All about hospital cover
No-one wants to go to hospital, but if you do, it’s comforting to know that hospital cover gives you options. You decide where your treatment takes place, and you can choose who treats you.*
Our hospital covers start with our Accident Only Hospital (Basic), to policies with a few more clinical category inclusions, such as Basic Plus Starter Hospital or Bronze Plus Advantage Hospital to the mid-level Silver Plus Hospital, right up to cover for every clinical category on Gold Optimum. All you have to do is choose the policy that best fits your needs.
*subject to level of hospital cover, hospital and doctor availability
Why choose GMHBA for hospital cover?
GMHBA is a not-for-profit health insurance provider, which means we’re run to benefit members, not shareholders. We keep members in mind in everything we do.
In 2024, GMHBA has claimed the Canstar Outstanding Value Award – Hospital Cover (VIC) for the third consecutive year.
It's our mission to provide thorough and friendly support to all our members. Our Geelong-based contact centre is here to help our members when they need it most.
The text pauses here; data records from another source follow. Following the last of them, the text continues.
-- ==== Sys2Proof/Proofs/TestTime.lean ====
section
/-! R7: what ZERO_TIME answers at a quiet part. -/

namespace Sys2Proof.Machine

/-- R200: the request kind of ZERO_TIME goes to its owner. -/
theorem judge_zeroTime (tag : Byte) (s : State) : judge { kind := 0x04, tag := tag, args := [] } s = zeroTime s := rfl

/-- R7: ZERO_TIME in OFF or STANDBY. -/
theorem zeroTime_taken {s : State} (h : s.acq = .off ∨ s.acq = .standby) :
    zeroTime s = Answer.plain { s with tt := 0 } .ok := if_pos h

/-- R7: ZERO_TIME in any other acquisition state. -/
theorem zeroTime_refused {s : State} (h : ¬ (s.acq = .off ∨ s.acq = .standby)) :
    zeroTime s = Answer.plain s .state := if_neg h

/-- What the ZERO_TIME row comes to at a quiet part, given what its owner answers once the request is counted. -/
theorem exec_zeroTime_quiet {s t : State} {code : Code} (tag : Byte) (quiet : s.Quiet)
    (answer : zeroTime (countTaken s) = Answer.plain (countTaken t) code) (cannotStart : t.canStart = false) :
    exec (.zeroTime tag) s = .next (t.answered tag 0x04 code []) :=
  exec_quiet (i := .zeroTime tag) quiet rfl ((judge_zeroTime tag (countTaken s)).trans answer) cannotStart

/-- Settles O24: the counting of the request leaves the acquisition state, so R7 decides on the state as it stood. -/
theorem zeroTimeAnswers : Obligations.ZeroTimeAnswers := by
  intro s tag quiet
  constructor
  · intro taken
    have answer : zeroTime (countTaken s) = Answer.plain (countTaken { s with tt := 0 }) .ok := zeroTime_taken taken
    exact exec_zeroTime_quiet tag quiet answer quiet.cannotStart
  · intro notOff notStandby
    have refused : ¬ (s.acq = .off ∨ s.acq = .standby) := not_or.mpr ⟨notOff, notStandby⟩
    exact exec_zeroTime_quiet tag quiet (zeroTime_refused (s := countTaken s) refused) quiet.cannotStart

end Sys2Proof.Machine
end

section
/-! R63: ladder(m) against the ladder table. The table rises, so the entries that a product reaches are a front part of it. -/

namespace Sys2Proof.Machine

/-- In a list that rises, a place lies in the front part of values up to `p` exactly when its own value is up to `p`. -/
theorem lt_length_takeWhile_le_iff {l : List Nat} (rises : l.Pairwise (· ≤ ·)) (p : Nat) {i : Nat} (hi : i < l.length) :
    i < (l.takeWhile fun v => v ≤ p).length ↔ l[i] ≤ p := by
  induction l generalizing i with
  | nil => cases hi
  | cons v l ih =>
    obtain ⟨least, rises⟩ := List.pairwise_cons.mp rises
    by_cases hv : v ≤ p
    · cases i with
      | zero => simp [hv]
      | succ i => simpa [hv] using ih rises (Nat.lt_of_succ_lt_succ hi)
    · have above : v ≤ (v :: l)[i] := by
        cases i with
        | zero => exact le_rfl
        | succ i => exact least _ (List.getElem_mem (Nat.lt_of_succ_lt_succ hi))
      simpa [hv] using (not_le.mp hv).trans_le above

theorem ladderTable_length : ladderTable.length = 101 := rfl

theorem ladderTable_rises : ladderTable.Pairwise (· ≤ ·) :=
  List.isChain_iff_pairwise.mp (by decide +kernel)

theorem ladderVolt_eq_getElem {a : Nat} (ha : a < ladderTable.length) : ladderVolt a = ladderTable[a] :=
  List.getD_eq_getElem _ _ ha

/-- The level of a product is the last place of the table's front part that the product reaches. -/
theorem lt_reached_length_iff {a : Nat} (ha : a ≤ 100) (p : Nat) :
    a < (ladderTable.takeWhile fun v => v ≤ p).length ↔ ladderVolt a ≤ p := by
  have inTable : a < ladderTable.length := Nat.lt_succ_of_le ha
  rw [ladderVolt_eq_getElem inTable]
  exact lt_length_takeWhile_le_iff ladderTable_rises p inTable

theorem ladderLevel_le_hundred (m lsb : Nat) : ladderLevel m lsb ≤ 100 := by
  have atMost := (List.takeWhile_prefix (l := ladderTable) fun v => decide (v ≤ m * lsb)).length_le
  rw [ladderTable_length] at atMost
  exact Nat.sub_le_of_le_add atMost

/-- R63, step 2. -/
theorem ladderLevel_of_below {m lsb : Nat} (below : m * lsb < ladderVolt 0) : ladderLevel m lsb = 0 := by
  have noneReached := mt (lt_reached_length_iff (Nat.zero_le 100) (m * lsb)).mp (not_le.mpr below)
  unfold ladderLevel
  omega

/-- R63, step 3: once L[0] is reached, the levels up to ladder(m) are those whose ladder voltage the product reaches. -/
theorem le_ladderLevel_iff {m lsb a : Nat} (reached : ladderVolt 0 ≤ m * lsb) (ha : a ≤ 100) :
    a ≤ ladderLevel m lsb ↔ ladderVolt a ≤ m * lsb := by
  have someReached := (lt_reached_length_iff (Nat.zero_le 100) (m * lsb)).mpr reached
  rw [← lt_reached_length_iff ha]
  unfold ladderLevel
  omega

theorem ladderVolt_ladderLevel_le {m lsb : Nat} (reached : ladderVolt 0 ≤ m * lsb) : ladderVolt (ladderLevel m lsb) ≤ m * lsb :=
  (le_ladderLevel_iff reached (ladderLevel_le_hundred m lsb)).mp le_rfl

/-- R63: a larger magnitude never gives a lower level. -/
theorem ladderLevel_mono {n m : Nat} (lsb : Nat) (hnm : n ≤ m) : ladderLevel n lsb ≤ ladderLevel m lsb := by
  have products : n * lsb ≤ m * lsb := Nat.mul_le_mul_right lsb hnm
  rcases lt_or_ge (n * lsb) (ladderVolt 0) with below | reached
  · rw [ladderLevel_of_below below]
    exact Nat.zero_le _
  · exact (le_ladderLevel_iff (reached.trans products) (ladderLevel_le_hundred n lsb)).mpr
      ((ladderVolt_ladderLevel_le reached).trans products)

theorem ladderLevel_of_top_reached {m lsb : Nat} (top : ladderVolt 100 ≤ m * lsb) : ladderLevel m lsb = 100 := by
  have bottomBelowTop : ladderVolt 0 ≤ ladderVolt 100 := by decide
  exact (ladderLevel_le_hundred m lsb).antisymm ((le_ladderLevel_iff (bottomBelowTop.trans top) le_rfl).mpr top)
No one can predict when an accident is going to happen. If you need hospital treatment as a result of an accident and hold an eligible GMHBA hospital product, we will pay benefits towards hospital treatment for services that are normally excluded or restricted on your cover. Find out more.
Emergency ambulance transport is currently covered under all hospital policies. Ambulance services vary from state to state.
Not the right cover for you? That’s OK, you can cancel within the first 60 days and if you haven't made a claim, you’ll receive a full refund of any premiums paid.
Why take out private hospital cover?
You can’t control when you or your loved ones get sick, but holding hospital cover can increase the control you have on your healthcare journey.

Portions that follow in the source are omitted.